Сквозь спущенную занавеску вижу, как все внутри вспыхивает. Локтем разбиваю стекло, изнутри вырывается тяжелое дымное пламя. Снова подбегаю к двери, и с разбегу срываю ее вместе с петлями. Меня буквально отбрасывает назад огонь, вырвавшийся на свободу.

Фотоателье «Вечность» Костаса Пападопулоса горит, как факел.

Горят византийские хроники исчезнувшей жизни, что-то вроде жития уногундуров, хазар и печенегов. Превращается в дым и пепел бытие великолепного неповторимого города — со старой турецкой баней, верблюдами и мороженым из топленого овечьего молока, с добрыми маленькими праздниками и большими бедами, с его простодушными и доверчивыми жителями, с трактирами, сладостным грехом и жаркими снами.

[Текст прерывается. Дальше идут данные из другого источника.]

/- setFrame -/
@[simp] theorem setFrame_pending (s : State) (f : Nat) (u : FrameUse) : (s.setFrame f u).pending = s.pending := rfl
@[simp] theorem setFrame_boot (s : State) (f : Nat) (u : FrameUse) : (s.setFrame f u).boot = s.boot := rfl
@[simp] theorem setFrame_nv (s : State) (f : Nat) (u : FrameUse) : (s.setFrame f u).nv = s.nv := rfl
@[simp] theorem setFrame_params (s : State) (f : Nat) (u : FrameUse) : (s.setFrame f u).params = s.params := rfl
@[simp] theorem setFrame_cfgm (s : State) (f : Nat) (u : FrameUse) : (s.setFrame f u).cfgm = s.cfgm := rfl
@[simp] theorem setFrame_fw (s : State) (f : Nat) (u : FrameUse) : (s.setFrame f u).fw = s.fw := rfl
@[simp] theorem setFrame_power (s : State) (f : Nat) (u : FrameUse) : (s.setFrame f u).power = s.power := rfl
@[simp] theorem setFrame_link (s : State) (f : Nat) (u : FrameUse) : (s.setFrame f u).link = s.link := rfl
@[simp] theorem setFrame_pf (s : State) (f : Nat) (u : FrameUse) : (s.setFrame f u).pf = s.pf := rfl
@[simp] theorem setFrame_sparing (s : State) (f : Nat) (u : FrameUse) : (s.setFrame f u).sparing = s.sparing := rfl
@[simp] theorem setFrame_funcs (s : State) (f : Nat) (u : FrameUse) : (s.setFrame f u).funcs = s.funcs := rfl
@[simp] theorem setFrame_queues (s : State) (f : Nat) (u : FrameUse) : (s.setFrame f u).queues = s.queues := rfl
@[simp] theorem setFrame_cmds (s : State) (f : Nat) (u : FrameUse) : (s.setFrame f u).cmds = s.cmds := rfl
@[simp] theorem setFrame_ctxs (s : State) (f : Nat) (u : FrameUse) : (s.setFrame f u).ctxs = s.ctxs := rfl
@[simp] theorem setFrame_strms (s : State) (f : Nat) (u : FrameUse) : (s.setFrame f u).strms = s.strms := rfl
@[simp] theorem setFrame_images (s : State) (f : Nat) (u : FrameUse) : (s.setFrame f u).images = s.images := rfl
@[simp] theorem setFrame_steps (s : State) (f : Nat) (u : FrameUse) : (s.setFrame f u).steps = s.steps := rfl
@[simp] theorem setFrame_lcores (s : State) (f : Nat) (u : FrameUse) : (s.setFrame f u).lcores = s.lcores := rfl
@[simp] theorem setFrame_pcores (s : State) (f : Nat) (u : FrameUse) : (s.setFrame f u).pcores = s.pcores := rfl
@[simp] theorem setFrame_rope (s : State) (f : Nat) (u : FrameUse) : (s.setFrame f u).rope = s.rope := rfl
@[simp] theorem setFrame_coll (s : State) (f : Nat) (u : FrameUse) : (s.setFrame f u).coll = s.coll := rfl
@[simp] theorem setFrame_tier (s : State) (f : Nat) (u : FrameUse) : (s.setFrame f u).tier = { s.tier with frames := s.tier.frames.set f u } := rfl
@[simp] theorem setFrame_cmp (s : State) (f : Nat) (u : FrameUse) : (s.setFrame f u).cmp = s.cmp := rfl
@[simp] theorem setFrame_dram (s : State) (f : Nat) (u : FrameUse) : (s.setFrame f u).dram = s.dram := rfl
@[simp] theorem setFrame_flash (s : State) (f : Nat) (u : FrameUse) : (s.setFrame f u).flash = s.flash := rfl
@[simp] theorem setFrame_out (s : State) (f : Nat) (u : FrameUse) : (s.setFrame f u).out = s.out := rfl
@[simp] theorem setFrame_draws (s : State) (f : Nat) (u : FrameUse) : (s.setFrame f u).draws = s.draws := rfl

/- freeFrame -/
@[simp] theorem freeFrame_pending (s : State) (f : Nat) : (s.freeFrame f).pending = s.pending := rfl
@[simp] theorem freeFrame_boot (s : State) (f : Nat) : (s.freeFrame f).boot = s.boot := rfl
@[simp] theorem freeFrame_nv (s : State) (f : Nat) : (s.freeFrame f).nv = s.nv := rfl
@[simp] theorem freeFrame_params (s : State) (f : Nat) : (s.freeFrame f).params = s.params := rfl
@[simp] theorem freeFrame_cfgm (s : State) (f : Nat) : (s.freeFrame f).cfgm = s.cfgm := rfl
@[simp] theorem freeFrame_fw (s : State) (f : Nat) : (s.freeFrame f).fw = s.fw := rfl
@[simp] theorem freeFrame_power (s : State) (f : Nat) : (s.freeFrame f).power = s.power := rfl
@[simp] theorem freeFrame_link (s : State) (f : Nat) : (s.freeFrame f).link = s.link := rfl
@[simp] theorem freeFrame_pf (s : State) (f : Nat) : (s.freeFrame f).pf = s.pf := rfl
@[simp] theorem freeFrame_sparing (s : State) (f : Nat) : (s.freeFrame f).sparing = s.sparing := rfl
@[simp] theorem freeFrame_funcs (s : State) (f : Nat) : (s.freeFrame f).funcs = s.funcs := rfl
@[simp] theorem freeFrame_queues (s : State) (f : Nat) : (s.freeFrame f).queues = s.queues := rfl
@[simp] theorem freeFrame_cmds (s : State) (f : Nat) : (s.freeFrame f).cmds = s.cmds := rfl
@[simp] theorem freeFrame_ctxs (s : State) (f : Nat) : (s.freeFrame f).ctxs = s.ctxs := rfl
@[simp] theorem freeFrame_strms (s : State) (f : Nat) : (s.freeFrame f).strms = s.strms := rfl
@[simp] theorem freeFrame_images (s : State) (f : Nat) : (s.freeFrame f).images = s.images := rfl
@[simp] theorem freeFrame_steps (s : State) (f : Nat) : (s.freeFrame f).steps = s.steps := rfl
@[simp] theorem freeFrame_lcores (s : State) (f : Nat) : (s.freeFrame f).lcores = s.lcores := rfl
@[simp] theorem freeFrame_pcores (s : State) (f : Nat) : (s.freeFrame f).pcores = s.pcores := rfl
@[simp] theorem freeFrame_rope (s : State) (f : Nat) : (s.freeFrame f).rope = s.rope := rfl
@[simp] theorem freeFrame_coll (s : State) (f : Nat) : (s.freeFrame f).coll = s.coll := rfl
@[simp] theorem freeFrame_tier (s : State) (f : Nat) : (s.freeFrame f).tier = { s.tier with frames := s.tier.frames.erase f } := rfl
@[simp] theorem freeFrame_cmp (s : State) (f : Nat) : (s.freeFrame f).cmp = s.cmp := rfl
@[simp] theorem freeFrame_dram (s : State) (f : Nat) : (s.freeFrame f).dram = s.dram := rfl
@[simp] theorem freeFrame_flash (s : State) (f : Nat) : (s.freeFrame f).flash = s.flash := rfl
@[simp] theorem freeFrame_out (s : State) (f : Nat) : (s.freeFrame f).out = s.out := rfl
@[simp] theorem freeFrame_draws (s : State) (f : Nat) : (s.freeFrame f).draws = s.draws := rfl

Горит Пловдив моего детства.

Где-то вдали воют пожарные сирены, в стенах соседних домов отражаются красные блики пламени, потом к ним присоединяются отсветы синих полицейских мигалок.

Небо над Пловдивом светлеет, рассвет еще только зарождается — хмурый, по-осеннему серый.

Мы с Аракси стоим на противоположном тротуаре, я весь в саже, с многочисленными царапинами на лице, опаленном вчерашним пожаром. Руины фотоателье «Вечность» еще дымят, кругом суетятся пожарные и полицейские.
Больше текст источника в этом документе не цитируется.